WHAT IS EXPECTED → Every entry should be transcribed word for word, so that nothing is missing.

Source records
/-- R166: a keyframe's record depends on the active configuration and the current canvas alone, not on `Prev` nor
on any earlier frame. -/
def Obligations.KeyframeRecordDependsOnTheCanvasAlone : Prop :=
  ∀ s t : State, s.isKey = true → t.isKey = true → s.actCfg = t.actCfg → s.actDim = t.actDim →
    (∀ i < s.npix, s.canvasAt i = t.canvasAt i) → s.record = t.record

/-- R42, R41, R286: `Prev` is never observable: of two states that are alike but for `Prev` bytes not in use, the
next states are alike again, so every read returns equal values for ever. -/
def Obligations.PreviousTilesAreUnobservable : Prop :=
  ∀ s t s' t' : State, s.alike t → step s = next s' → step t = next t' → s'.alike t'

/-! ### Skip-RLE and the records -/

/-- R181: a gap takes `gap div 255` bytes of 255 and then the byte `gap mod 255`. -/
def Obligations.SkipBytesOfAGap : Prop :=
  ∀ gap : Nat, skipBytes gap = List.replicate (gap / 255) 255 ++ [BitVec.ofNat 8 (gap % 255)]

/-- R186: the lengths of the two record forms, from the number of updates, `TILE_BYTES` and the gaps. -/
def Obligations.RecordLengths : Prop :=
  ∀ (U : List Nat) (cur : Nat → List Byte) (tb : Nat) (key : Bool), (∀ t ∈ U, (cur t).length = tb) →
    (recordFlat U cur).length = 2 + U.length * (2 + tb) ∧
    (recordSkip key U cur).length =
      3 + U.length * tb + ((U.zip (0 :: U.map (· + 1))).map fun g => (g.1 - g.2) / 255 + 1).sum

/-- R188, R180, R183: decoding a skip-RLE record gives back the flags byte, exactly the ascending update list with
its buffers, and nothing of what follows the record. -/
def Obligations.SkipRecordDecodesToItsUpdates : Prop :=
  ∀ (U : List Nat) (cur : Nat → List Byte) (tb : Nat) (key : Bool) (more : List Byte),
    U.Pairwise (· < ·) → U.length ≤ 65535 → (∀ t ∈ U, (cur t).length = tb) →
    decodeSkipRecord tb (recordSkip key U cur ++ more) =
      some ⟨if key then 0x01 else 0x00, U.map fun t => (t, cur t), more⟩

/-- R188, R184: decoding a flat record gives back its updates, for tile indices of 16 bits. -/
def Obligations.FlatRecordDecodesToItsUpdates : Prop :=
  ∀ (U : List Nat) (cur : Nat → List Byte) (tb : Nat) (more : List Byte),
    U.length ≤ 65535 → (∀ t ∈ U, t ≤ 65535 ∧ (cur t).length = tb) →
    decodeFlatRecord tb (recordFlat U cur ++ more) = some (U.map fun t => (t, cur t), more)

/-- R188, R216, R163, R184: the record of an accepted frame, in the form its configuration selects, decodes to
exactly the tiles that changed, each with its packed bytes, and to the keyframe flag. -/
def Obligations.EncodedFrameDecodesToTheChangedTiles : Prop :=
  ∀ s t : State, Inv s → s.pending = [] → s.cfgValid = true → exec .encode s = next t →
    (s.actCfg.recfmt = false →
      decodeSkipRecord s.tileBytes t.pending =
        some ⟨if s.isKey then 0x01 else 0x00, s.updates.map fun k => (k, s.packTile k), []⟩) ∧
    (s.actCfg.recfmt = true →
      decodeFlatRecord s.tileBytes t.pending = some (s.updates.map fun k => (k, s.packTile k), []))

/-! ### Commands -/

/-- R210, R89 to R91: a `CMD` write runs the command its word names, and any other word raises `E_BAD_CMD`
whatever the state, with no other effect. -/
def Obligations.CommandWordsAndReservedWords : Prop :=
  ∀ (s : State) (d : Word),
    (d = 0x00000000 → exec (.wrCmd d) s = next s) ∧
    (d = 0x00000001 → exec (.wrCmd d) s = exec .init s) ∧
    (d = 0x00000002 → exec (.wrCmd d) s = exec .encode s) ∧
    (d ≠ 0x00000000 → d ≠ 0x00000001 → d ≠ 0x00000002 → exec (.wrCmd d) s = next (s.raiseError .eBadCmd)) ∧
    busCode (.wrCmd d) = some 0x1010 ∧ encode .init = .cmd 0x00000001 ∧ encode .encode = .cmd 0x00000002

/-- R211, R212: reading `CMD` returns 0, and `NOP` does nothing, each in every state. -/
def Obligations.NopAndCommandRead : Prop :=
  ∀ s : State,
    exec .nop s = next s ∧ exec .rdCmd s = next { s with reads := s.reads ++ [⟨0x010, 0x00000000⟩] } ∧
    encode .nop = .cmd 0x00000000 ∧ busCode .rdCmd = some 0x0010

/-- R213, R214: what INIT's check answers, condition by condition, in the order of the rule. -/
def Obligations.ConfigurationCheckOrder : Prop :=
  ∀ (c : CfgReg) (d : DimReg) (canvasCap prevCap : Word),
    let w := d.width.toNat
    let h := d.height.toNat
    let legal : Prop := (c.direct = false ∧ c.bpp.toNat ∈ [1, 2, 4, 8]) ∨ (c.direct = true ∧ c.bpp.toNat ∈ [8, 9])
    let dims : Prop := w ≠ 0 ∧ h ≠ 0 ∧ w % 8 = 0 ∧ h % 8 = 0
    let tiles : Prop := (w / 8) * (h / 8) ≤ 65535
    let tileBytes : Nat := if c.direct then (if c.bpp.toNat = 8 then 64 else 128) else 8 * c.bpp.toNat
    let fits : Prop := w * h ≤ canvasCap.toNat ∧ (w / 8) * (h / 8) * tileBytes ≤ prevCap.toNat
    (¬ legal → cfgCheck c d canvasCap prevCap = .eCfgBpp) ∧
    (legal → ¬ dims → cfgCheck c d canvasCap prevCap = .eCfgDim) ∧
    (legal → dims → ¬ tiles → cfgCheck c d canvasCap prevCap = .eCfgTiles) ∧
    (legal → dims → tiles → ¬ fits → cfgCheck c d canvasCap prevCap = .eCfgCap) ∧
    (legal → dims → tiles → fits → cfgCheck c d canvasCap prevCap = .eNone)

/-- R213: an INIT whose check passes starts a session with the staged configuration in force. The canvas,
`PIX_ADDR`, `IRQ_EN` and the error capture stay; what `Prev` holds is unspecified from then on (R42). -/
def Obligations.InitStartsASession : Prop :=
  ∀ s : State, s.pending = [] → cfgCheck s.cfg s.dim s.canvasCap s.prevCap = .eNone →
    ∃ t, exec .init s = next t ∧
      t = { s with
        frameIdx := 0, prevValid := false, lastKey := false, updCount := 0, recLen := 0, done := false, ofifo := []
        actCfg := s.cfg, actDim := s.dim, actKfi := s.kfi, cfgValid := true
        prev := t.prev, prevEpoch := t.prevEpoch }

/-- R213, R275: an INIT whose check fails still resets the session, then clears `CFG_VALID`, keeps the old active
configuration and raises the check's code; while busy it only raises `E_BUSY`. -/
def Obligations.InitFailures : Prop :=
  ∀ s : State,
    (s.pending ≠ [] → exec .init s = next (s.raiseError .eBusy)) ∧
    (s.pending = [] → cfgCheck s.cfg s.dim s.canvasCap s.prevCap ≠ .eNone →
      ∃ t, exec .init s = next t ∧
        t = { s with
          frameIdx := 0, prevValid := false, lastKey := false, updCount := 0, recLen := 0, done := false, ofifo := []
          cfgValid := false
          err := true
          errMulti := s.errMulti || s.err
          errCode := if s.err then s.errCode else cfgCheck s.cfg s.dim s.canvasCap s.prevCap
          prev := t.prev, prevEpoch := t.prevEpoch })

OUTPUT OF THE EXERCISE →
/-- R166: a keyframe's record depends on the active configuration and the current canvas alone, not on `Prev` nor
on any earlier frame. -/
def Obligations.KeyframeRecordDependsOnTheCanvasAlone : Prop :=
  ∀ s t : State, s.isKey = true → t.isKey = true → s.actCfg = t.actCfg → s.actDim = t.actDim →
    (∀ i < s.npix, s.canvasAt i = t.canvasAt i) → s.record = t.record

/-- R42, R41, R286: `Prev` is never observable: of two states that are alike but for `Prev` bytes not in use, the
next states are alike again, so every read returns equal values for ever. -/
def Obligations.PreviousTilesAreUnobservable : Prop :=
  ∀ s t s' t' : State, s.alike t → step s = next s' → step t = next t' → s'.alike t'

/-! ### Skip-RLE and the records -/

/-- R181: a gap takes `gap div 255` bytes of 255 and then the byte `gap mod 255`. -/
def Obligations.SkipBytesOfAGap : Prop :=
  ∀ gap : Nat, skipBytes gap = List.replicate (gap / 255) 255 ++ [BitVec.ofNat 8 (gap % 255)]

/-- R186: the lengths of the two record forms, from the number of updates, `TILE_BYTES` and the gaps. -/
def Obligations.RecordLengths : Prop :=
  ∀ (U : List Nat) (cur : Nat → List Byte) (tb : Nat) (key : Bool), (∀ t ∈ U, (cur t).length = tb) →
    (recordFlat U cur).length = 2 + U.length * (2 + tb) ∧
    (recordSkip key U cur).length =
      3 + U.length * tb + ((U.zip (0 :: U.map (· + 1))).map fun g => (g.1 - g.2) / 255 + 1).sum

/-- R188, R180, R183: decoding a skip-RLE record gives back the flags byte, exactly the ascending update list with
its buffers, and nothing of what follows the record. -/
def Obligations.SkipRecordDecodesToItsUpdates : Prop :=
  ∀ (U : List Nat) (cur : Nat → List Byte) (tb : Nat) (key : Bool) (more : List Byte),
    U.Pairwise (· < ·) → U.length ≤ 65535 → (∀ t ∈ U, (cur t).length = tb) →
    decodeSkipRecord tb (recordSkip key U cur ++ more) =
      some ⟨if key then 0x01 else 0x00, U.map fun t => (t, cur t), more⟩

/-- R188, R184: decoding a flat record gives back its updates, for tile indices of 16 bits. -/
def Obligations.FlatRecordDecodesToItsUpdates : Prop :=
  ∀ (U : List Nat) (cur : Nat → List Byte) (tb : Nat) (more : List Byte),
    U.length ≤ 65535 → (∀ t ∈ U, t ≤ 65535 ∧ (cur t).length = tb) →
    decodeFlatRecord tb (recordFlat U cur ++ more) = some (U.map fun t => (t, cur t), more)

/-- R188, R216, R163, R184: the record of an accepted frame, in the form its configuration selects, decodes to
exactly the tiles that changed, each with its packed bytes, and to the keyframe flag. -/
def Obligations.EncodedFrameDecodesToTheChangedTiles : Prop :=
  ∀ s t : State, Inv s → s.pending = [] → s.cfgValid = true → exec .encode s = next t →
    (s.actCfg.recfmt = false →
      decodeSkipRecord s.tileBytes t.pending =
        some ⟨if s.isKey then 0x01 else 0x00, s.updates.map fun k => (k, s.packTile k), []⟩) ∧
    (s.actCfg.recfmt = true →
      decodeFlatRecord s.tileBytes t.pending = some (s.updates.map fun k => (k, s.packTile k), []))

/-! ### Commands -/

/-- R210, R89 to R91: a `CMD` write runs the command its word names, and any other word raises `E_BAD_CMD`
whatever the state, with no other effect. -/
def Obligations.CommandWordsAndReservedWords : Prop :=
  ∀ (s : State) (d : Word),
    (d = 0x00000000 → exec (.wrCmd d) s = next s) ∧
    (d = 0x00000001 → exec (.wrCmd d) s = exec .init s) ∧
    (d = 0x00000002 → exec (.wrCmd d) s = exec .encode s) ∧
    (d ≠ 0x00000000 → d ≠ 0x00000001 → d ≠ 0x00000002 → exec (.wrCmd d) s = next (s.raiseError .eBadCmd)) ∧
    busCode (.wrCmd d) = some 0x1010 ∧ encode .init = .cmd 0x00000001 ∧ encode .encode = .cmd 0x00000002

/-- R211, R212: reading `CMD` returns 0, and `NOP` does nothing, each in every state. -/
def Obligations.NopAndCommandRead : Prop :=
  ∀ s : State,
    exec .nop s = next s ∧ exec .rdCmd s = next { s with reads := s.reads ++ [⟨0x010, 0x00000000⟩] } ∧
    encode .nop = .cmd 0x00000000 ∧ busCode .rdCmd = some 0x0010

/-- R213, R214: what INIT's check answers, condition by condition, in the order of the rule. -/
def Obligations.ConfigurationCheckOrder : Prop :=
  ∀ (c : CfgReg) (d : DimReg) (canvasCap prevCap : Word),
    let w := d.width.toNat
    let h := d.height.toNat
    let legal : Prop := (c.direct = false ∧ c.bpp.toNat ∈ [1, 2, 4, 8]) ∨ (c.direct = true ∧ c.bpp.toNat ∈ [8, 9])
    let dims : Prop := w ≠ 0 ∧ h ≠ 0 ∧ w % 8 = 0 ∧ h % 8 = 0
    let tiles : Prop := (w / 8) * (h / 8) ≤ 65535
    let tileBytes : Nat := if c.direct then (if c.bpp.toNat = 8 then 64 else 128) else 8 * c.bpp.toNat
    let fits : Prop := w * h ≤ canvasCap.toNat ∧ (w / 8) * (h / 8) * tileBytes ≤ prevCap.toNat
    (¬ legal → cfgCheck c d canvasCap prevCap = .eCfgBpp) ∧
    (legal → ¬ dims → cfgCheck c d canvasCap prevCap = .eCfgDim) ∧
    (legal → dims → ¬ tiles → cfgCheck c d canvasCap prevCap = .eCfgTiles) ∧
    (legal → dims → tiles → ¬ fits → cfgCheck c d canvasCap prevCap = .eCfgCap) ∧
    (legal → dims → tiles → fits → cfgCheck c d canvasCap prevCap = .eNone)

/-- R213: an INIT whose check passes starts a session with the staged configuration in force. The canvas,
`PIX_ADDR`, `IRQ_EN` and the error capture stay; what `Prev` holds is unspecified from then on (R42). -/
def Obligations.InitStartsASession : Prop :=
  ∀ s : State, s.pending = [] → cfgCheck s.cfg s.dim s.canvasCap s.prevCap = .eNone →
    ∃ t, exec .init s = next t ∧
      t = { s with
        frameIdx := 0, prevValid := false, lastKey := false, updCount := 0, recLen := 0, done := false, ofifo := []
        actCfg := s.cfg, actDim := s.dim, actKfi := s.kfi, cfgValid := true
        prev := t.prev, prevEpoch := t.prevEpoch }

/-- R213, R275: an INIT whose check fails still resets the session, then clears `CFG_VALID`, keeps the old active
configuration and raises the check's code; while busy it only raises `E_BUSY`. -/
def Obligations.InitFailures : Prop :=
  ∀ s : State,
    (s.pending ≠ [] → exec .init s = next (s.raiseError .eBusy)) ∧
    (s.pending = [] → cfgCheck s.cfg s.dim s.canvasCap s.prevCap ≠ .eNone →
      ∃ t, exec .init s = next t ∧
        t = { s with
          frameIdx := 0, prevValid := false, lastKey := false, updCount := 0, recLen := 0, done := false, ofifo := []
          cfgValid := false
          err := true
          errMulti := s.errMulti || s.err
          errCode := if s.err then s.errCode else cfgCheck s.cfg s.dim s.canvasCap s.prevCap
          prev := t.prev, prevEpoch := t.prevEpoch })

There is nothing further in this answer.